In Amelia Fielding tried to used sentimentality which he before had often criticized and despised, e.g. in Richardson (Banerji 236). And for the first time he put an idealized female figure at the center of his fiction (Dickie 115). But this novel was not a success, it was criticized for its imperfection and low style (Banerji 225). And indeed, Fielding made many mistakes which The London Magazine calls “glaring anachronisms” in his novel (ibid.). A famous mistake is that he has forgotten to mention that the nose of his heroine, which was destroyed during an accident, had been fixed afterwards (ibid.). This mistake enabled many of Fielding´s enemies and critics to make fun of him and his novel. “In a culture in which flattened or disfigured noses were the funniest of all deformities and inevitably associated with syphilis, Fielding´s noseless heroine provoked a torrent of travesties and lewd commentaries that turned Amelia into a whore” (Dickie 116). So there was a huge gap between Fielding´s intention to draw the picture of an ideal and moral woman and the way people, and especially critics have read the novel. According to Dickie, Fielding´s intention was to show that Amelia´s bodily imperfection is a verification of her virtue. For him her looks were not as important as her charming personality (117). But than again one asks oneself why he corrected his mistake in later editions and stresses the fact that her nose was fixed and everything that is left is a tiny scar which rather added to her beauty (Banerji 228).
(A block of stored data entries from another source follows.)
-- ==== Sys2Proof/Laws/Translate.lean ====
section
/-!
SUPPORT. What translation does to the state (the UART at most) and when it does nothing at all.
-/
namespace Sys2Proof.Machine

/-- A walk changes the UART at most: by its own bus reads. -/
theorem walk_snd (va : Word) (acc : Access) (eff : BitVec 2) (s : State) :
    (walk va acc eff s).2 = { s with uart := (walk va acc eff s).2.uart } := by
  have h1 := busRead_snd 4 (pteAddr s.mmu.ppn (vpn1 va)) s
  generalize hp : busRead 4 (pteAddr s.mmu.ppn (vpn1 va)) s = p1 at h1
  obtain ⟨w1, s1⟩ := p1
  have h0 := busRead_snd 4 (pteAddr (ptePpn w1) (vpn0 va)) s1
  generalize hq : busRead 4 (pteAddr (ptePpn w1) (vpn0 va)) s1 = p0 at h0
  obtain ⟨w0, s0⟩ := p0
  simp only at h1 h0
  simp only [walk, hp, hq]
  repeat' split
  · exact h1
  · exact h1
  · rw [h0, h1]
  · rw [h0, h1]

/-- Translation changes the UART at most. -/
theorem translate_snd (va : Word) (acc : Access) (s : State) :
    (translate va acc s).2 = { s with uart := (translate va acc s).2.uart } := by
  unfold translate
  repeat' split
  · rfl
  · rfl
  · exact walk_snd va acc (effectivePriv acc s) s

@[simp] theorem translate_cfg (va : Word) (acc : Access) (s : State) : (translate va acc s).2.cfg = s.cfg := by
  rw [translate_snd]
@[simp] theorem translate_regs (va : Word) (acc : Access) (s : State) : (translate va acc s).2.regs = s.regs := by
  rw [translate_snd]
@[simp] theorem translate_pc (va : Word) (acc : Access) (s : State) : (translate va acc s).2.pc = s.pc := by
  rw [translate_snd]
@[simp] theorem translate_priv (va : Word) (acc : Access) (s : State) : (translate va acc s).2.priv = s.priv := by
  rw [translate_snd]
@[simp] theorem translate_clock (va : Word) (acc : Access) (s : State) : (translate va acc s).2.clock = s.clock := by
  rw [translate_snd]
@[simp] theorem translate_reservation (va : Word) (acc : Access) (s : State) : (translate va acc s).2.reservation = s.reservation := by
  rw [translate_snd]
@[simp] theorem translate_csrs (va : Word) (acc : Access) (s : State) : (translate va acc s).2.csrs = s.csrs := by
  rw [translate_snd]
@[simp] theorem translate_mmu (va : Word) (acc : Access) (s : State) : (translate va acc s).2.mmu = s.mmu := by
  rw [translate_snd]
@[simp] theorem translate_clint (va : Word) (acc : Access) (s : State) : (translate va acc s).2.clint = s.clint := by
  rw [translate_snd]
@[simp] theorem translate_rtc (va : Word) (acc : Access) (s : State) : (translate va acc s).2.rtc = s.rtc := by
  rw [translate_snd]
@[simp] theorem translate_mem (va : Word) (acc : Access) (s : State) : (translate va acc s).2.mem = s.mem := by
  rw [translate_snd]
@[simp] theorem translate_host (va : Word) (acc : Access) (s : State) : (translate va acc s).2.host = s.host := by
  rw [translate_snd]
@[simp] theorem translate_raised (va : Word) (acc : Access) (s : State) : (translate va acc s).2.raised = s.raised := by
  rw [translate_snd]
@[simp] theorem translate_exited (va : Word) (acc : Access) (s : State) : (translate va acc s).2.exited = s.exited := by
  rw [translate_snd]
@[simp] theorem translate_reg (va : Word) (acc : Access) (s : State) (r : Reg) : (translate va acc s).2.reg r = s.reg r := by
  rw [translate_snd]; rfl
@[simp] theorem translate_csr (va : Word) (acc : Access) (s : State) (a : CsrAddr) :
    (translate va acc s).2.csr a = s.csr a := by
  rw [translate_snd]; rfl

/-- With translation off an address is its own translation (20_memory.md R111). -/
theorem translate_off {s : State} (h : s.mmu.mode = .off) (va : Word) (acc : Access) : translate va acc s = (some va, s) := by
  simp [translate, h]

/-- M fetches untranslated (20_memory.md R111). -/
theorem translate_fetch_m {s : State} (h : s.priv = .m) (va : Word) : translate va .fetch s = (some va, s) := by
  unfold translate
  split
  · rfl
  · simp [h]

/-- Sv32 on and no bypass: the walk (20_memory.md R110). -/
theorem translate_walk {s : State} {acc : Access} (hm : s.mmu.mode = .sv32) (he : effectivePriv acc s ≠ 3#2)
    (hf : ¬ (s.priv = .m ∧ acc = .fetch)) (va : Word) : translate va acc s = walk va acc (effectivePriv acc s) s := by
  unfold translate
  rw [if_neg (by rw [hm]; decide), if_neg (by tauto)]

/-- A fetch never uses MPRV: its effective privilege is the mode (20_memory.md R111). -/
theorem effectivePriv_fetch (s : State) : effectivePriv .fetch s = s.priv.code := by simp [effectivePriv]

end Sys2Proof.Machine
end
There is another character in the novel who has a deformed nose, and that is Blear-Eyed Moll who is a prostitute. And “most critics describe Moll as a purely negative foil, a particularly vivid embodiment of the depravity and brutal absurdity of the world, an emblem of everything that Amelia is not”( Dickie 121). Even if Fielding wanted to draw an ideal picture of Amelia, one tends to associate her with Moll, and by this she gets a negative connotation (ibid.) According to Dickie “Amelia is a gravely compromised exemplar of female chastity […]”(ibid. 119). And indeed, Amelia is not as ideal as one supposes. “At several points the narrator suddenly looks us in the eye to declare that Amelia is vain and easily flattered just like every other woman. She feels a secret satisfaction at the compliments of Mrs. Ellison”(ibid. 129). For Dickie this uncertain handling of sexual morality is not surprising, because almost anywhere else Fielding treated chastity rather skeptically (119). Fielding even suggests that chastity is something unnatural and he creates many very likable lewd women characters throughout his early works (ibid. 120). But as I mentioned above this view on sexuality has changed in his later works. Still one can see that it is difficult for Fielding to create an ideal character, and thus Dickie concludes that he fails in his attempt to do so (116).

According to Banerji many critics have seen autobiographical aspects in this novel.E.g. Fielding´s first wife Charlotte should have been the model for Amelia. “Many circumstances in Amelia´s life history as related in the novel, for example, her living with her widowed mother and sister at the time Booth courted her, her mother´s bequest of the bulk of her property to her and the chequered course of her married life, leave little room for doubt that Fielding´s beautiful and devoted first wife was the original of the heroine of his last novel”(Banerji 231). Charlotte too had an accident where her nose was damaged (ibid. 230). Still Banerji warns that “[…] it would be hazardous to carry the identifications any further than this, though one is greatly tempted to read something of the history of Fielding´s own life in Booth´s experiences”(231).

Bibliography

Banerji, H.K.: Henry Fielding. Playwright, Journalist and Master of the Art of Fiction. His Life and Works. New York: Russell & Russell, 1962.

Dickie, Simon: "Amelia, Sex, and Fielding´s Woman Question". In: Henry Fielding (1707-1754). Novelist, Playwright, Journalist, Magistrate. A Double Anniversary Tribute. Claude Rawson (ed.). University of Delaware Press. 2008. [pages???]